Problem statement - Please transcribe exactly, and only, the lines of the data below between the line holding "s.parts := rfl" and the line holding "s.formes := rfl", inclusive.
#####
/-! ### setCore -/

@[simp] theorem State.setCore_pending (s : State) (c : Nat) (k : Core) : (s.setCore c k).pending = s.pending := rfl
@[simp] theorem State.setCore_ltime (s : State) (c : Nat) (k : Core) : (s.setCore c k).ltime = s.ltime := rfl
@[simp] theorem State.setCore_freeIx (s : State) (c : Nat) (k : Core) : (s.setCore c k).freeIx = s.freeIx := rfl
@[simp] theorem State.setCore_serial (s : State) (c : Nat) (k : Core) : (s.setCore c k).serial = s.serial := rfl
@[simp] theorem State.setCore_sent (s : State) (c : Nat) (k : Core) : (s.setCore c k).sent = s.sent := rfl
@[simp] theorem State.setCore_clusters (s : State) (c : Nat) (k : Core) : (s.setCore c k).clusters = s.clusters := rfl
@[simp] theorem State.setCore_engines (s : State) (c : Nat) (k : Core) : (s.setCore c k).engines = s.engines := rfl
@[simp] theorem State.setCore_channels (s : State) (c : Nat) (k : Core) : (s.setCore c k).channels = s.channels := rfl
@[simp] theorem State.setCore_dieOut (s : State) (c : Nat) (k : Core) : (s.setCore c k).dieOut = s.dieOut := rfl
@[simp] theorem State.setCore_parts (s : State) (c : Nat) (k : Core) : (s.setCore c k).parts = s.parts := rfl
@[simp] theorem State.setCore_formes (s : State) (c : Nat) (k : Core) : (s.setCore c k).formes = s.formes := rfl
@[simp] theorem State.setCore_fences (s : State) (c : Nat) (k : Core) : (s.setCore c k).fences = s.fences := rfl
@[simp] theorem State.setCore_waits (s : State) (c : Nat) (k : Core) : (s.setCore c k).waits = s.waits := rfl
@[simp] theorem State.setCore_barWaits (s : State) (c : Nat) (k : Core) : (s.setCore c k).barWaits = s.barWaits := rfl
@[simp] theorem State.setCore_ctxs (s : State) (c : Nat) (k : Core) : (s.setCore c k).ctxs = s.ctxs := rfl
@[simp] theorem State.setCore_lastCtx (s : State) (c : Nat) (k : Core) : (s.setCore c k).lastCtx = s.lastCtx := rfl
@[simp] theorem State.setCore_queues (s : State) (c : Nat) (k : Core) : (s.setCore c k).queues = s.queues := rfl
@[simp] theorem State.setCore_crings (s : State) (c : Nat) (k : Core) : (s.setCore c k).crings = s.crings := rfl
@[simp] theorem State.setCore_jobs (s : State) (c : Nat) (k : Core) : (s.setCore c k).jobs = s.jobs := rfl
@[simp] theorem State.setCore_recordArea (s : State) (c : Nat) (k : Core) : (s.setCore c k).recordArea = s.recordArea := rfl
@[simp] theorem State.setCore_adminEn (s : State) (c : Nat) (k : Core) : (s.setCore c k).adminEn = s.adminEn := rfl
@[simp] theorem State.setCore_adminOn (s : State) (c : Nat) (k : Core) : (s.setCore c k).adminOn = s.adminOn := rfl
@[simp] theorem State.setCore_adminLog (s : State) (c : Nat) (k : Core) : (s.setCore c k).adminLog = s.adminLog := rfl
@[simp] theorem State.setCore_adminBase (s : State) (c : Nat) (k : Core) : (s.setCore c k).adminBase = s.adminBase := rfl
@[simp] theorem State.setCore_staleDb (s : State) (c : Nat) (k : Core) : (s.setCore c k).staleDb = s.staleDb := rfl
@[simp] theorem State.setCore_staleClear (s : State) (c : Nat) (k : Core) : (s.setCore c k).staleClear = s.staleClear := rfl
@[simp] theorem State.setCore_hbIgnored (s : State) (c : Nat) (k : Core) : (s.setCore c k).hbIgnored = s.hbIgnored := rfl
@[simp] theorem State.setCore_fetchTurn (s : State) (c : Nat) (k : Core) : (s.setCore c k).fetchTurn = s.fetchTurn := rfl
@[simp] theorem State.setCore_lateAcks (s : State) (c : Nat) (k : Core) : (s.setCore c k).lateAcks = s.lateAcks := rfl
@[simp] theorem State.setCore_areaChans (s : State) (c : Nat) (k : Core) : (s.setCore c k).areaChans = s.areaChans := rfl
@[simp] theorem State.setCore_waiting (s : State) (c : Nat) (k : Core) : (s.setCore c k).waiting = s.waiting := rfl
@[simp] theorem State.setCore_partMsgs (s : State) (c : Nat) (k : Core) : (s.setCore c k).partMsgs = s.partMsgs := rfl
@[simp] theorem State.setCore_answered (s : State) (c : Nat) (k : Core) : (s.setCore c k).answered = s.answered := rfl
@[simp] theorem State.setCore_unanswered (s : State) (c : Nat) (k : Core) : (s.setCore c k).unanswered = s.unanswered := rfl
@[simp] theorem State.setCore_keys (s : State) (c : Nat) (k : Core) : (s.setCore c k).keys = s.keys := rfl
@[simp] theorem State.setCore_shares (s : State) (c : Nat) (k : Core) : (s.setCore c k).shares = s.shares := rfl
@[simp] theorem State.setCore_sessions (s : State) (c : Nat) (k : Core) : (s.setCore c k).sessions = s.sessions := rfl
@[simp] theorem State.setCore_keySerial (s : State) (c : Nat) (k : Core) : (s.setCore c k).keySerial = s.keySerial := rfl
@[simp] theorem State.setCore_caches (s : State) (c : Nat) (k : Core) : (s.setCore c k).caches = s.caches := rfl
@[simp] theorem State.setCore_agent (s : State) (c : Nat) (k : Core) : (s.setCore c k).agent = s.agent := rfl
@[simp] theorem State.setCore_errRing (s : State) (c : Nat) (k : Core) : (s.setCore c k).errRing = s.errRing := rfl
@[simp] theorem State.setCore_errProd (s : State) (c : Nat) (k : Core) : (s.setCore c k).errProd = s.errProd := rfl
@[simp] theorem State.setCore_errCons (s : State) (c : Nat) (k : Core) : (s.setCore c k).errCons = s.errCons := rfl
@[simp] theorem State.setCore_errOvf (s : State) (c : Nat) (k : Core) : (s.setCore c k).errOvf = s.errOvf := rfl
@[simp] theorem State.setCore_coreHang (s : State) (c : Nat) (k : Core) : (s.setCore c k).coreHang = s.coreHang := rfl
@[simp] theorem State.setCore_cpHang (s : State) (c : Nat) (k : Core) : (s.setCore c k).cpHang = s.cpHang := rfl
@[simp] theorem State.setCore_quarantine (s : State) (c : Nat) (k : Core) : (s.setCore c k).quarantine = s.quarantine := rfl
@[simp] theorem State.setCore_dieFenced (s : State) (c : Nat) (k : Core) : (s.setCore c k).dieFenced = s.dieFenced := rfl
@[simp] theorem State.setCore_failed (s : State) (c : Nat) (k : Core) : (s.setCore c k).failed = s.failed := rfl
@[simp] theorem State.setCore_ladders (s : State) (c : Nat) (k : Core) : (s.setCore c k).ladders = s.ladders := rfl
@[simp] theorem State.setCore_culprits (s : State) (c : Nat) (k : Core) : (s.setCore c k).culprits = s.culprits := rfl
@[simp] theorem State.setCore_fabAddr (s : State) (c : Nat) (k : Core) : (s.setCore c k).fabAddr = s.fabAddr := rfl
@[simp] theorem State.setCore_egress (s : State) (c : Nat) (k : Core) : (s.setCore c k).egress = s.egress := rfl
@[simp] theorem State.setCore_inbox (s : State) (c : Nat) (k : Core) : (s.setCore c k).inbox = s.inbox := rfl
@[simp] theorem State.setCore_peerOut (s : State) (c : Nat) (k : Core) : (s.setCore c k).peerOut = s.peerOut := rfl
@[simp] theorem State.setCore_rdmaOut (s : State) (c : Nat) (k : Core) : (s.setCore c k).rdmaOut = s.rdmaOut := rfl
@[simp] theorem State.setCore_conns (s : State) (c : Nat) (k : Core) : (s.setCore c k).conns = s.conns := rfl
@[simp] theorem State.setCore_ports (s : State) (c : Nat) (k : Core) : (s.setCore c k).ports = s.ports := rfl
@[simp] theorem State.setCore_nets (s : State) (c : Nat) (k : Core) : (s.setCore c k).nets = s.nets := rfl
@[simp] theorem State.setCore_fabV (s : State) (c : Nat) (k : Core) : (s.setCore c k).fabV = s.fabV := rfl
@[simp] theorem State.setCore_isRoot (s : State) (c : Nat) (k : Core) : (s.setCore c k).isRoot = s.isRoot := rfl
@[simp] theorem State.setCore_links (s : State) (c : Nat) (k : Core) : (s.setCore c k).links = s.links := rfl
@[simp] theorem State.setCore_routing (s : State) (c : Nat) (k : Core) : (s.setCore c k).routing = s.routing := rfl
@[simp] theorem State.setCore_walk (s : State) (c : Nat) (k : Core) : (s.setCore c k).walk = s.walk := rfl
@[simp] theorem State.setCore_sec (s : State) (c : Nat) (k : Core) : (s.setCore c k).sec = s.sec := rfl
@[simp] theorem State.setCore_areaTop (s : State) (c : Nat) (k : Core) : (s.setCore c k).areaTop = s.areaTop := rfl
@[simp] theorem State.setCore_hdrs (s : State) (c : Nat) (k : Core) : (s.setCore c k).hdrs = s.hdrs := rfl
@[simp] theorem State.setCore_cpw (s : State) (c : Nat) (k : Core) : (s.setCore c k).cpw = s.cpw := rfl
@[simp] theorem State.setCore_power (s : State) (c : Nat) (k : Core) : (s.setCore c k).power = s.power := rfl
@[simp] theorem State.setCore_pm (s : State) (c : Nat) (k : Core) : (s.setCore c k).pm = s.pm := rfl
#####
Your solution -
@[simp] theorem State.setCore_parts (s : State) (c : Nat) (k : Core) : (s.setCore c k).parts = s.parts := rfl
@[simp] theorem State.setCore_formes (s : State) (c : Nat) (k : Core) : (s.setCore c k).formes = s.formes := rfl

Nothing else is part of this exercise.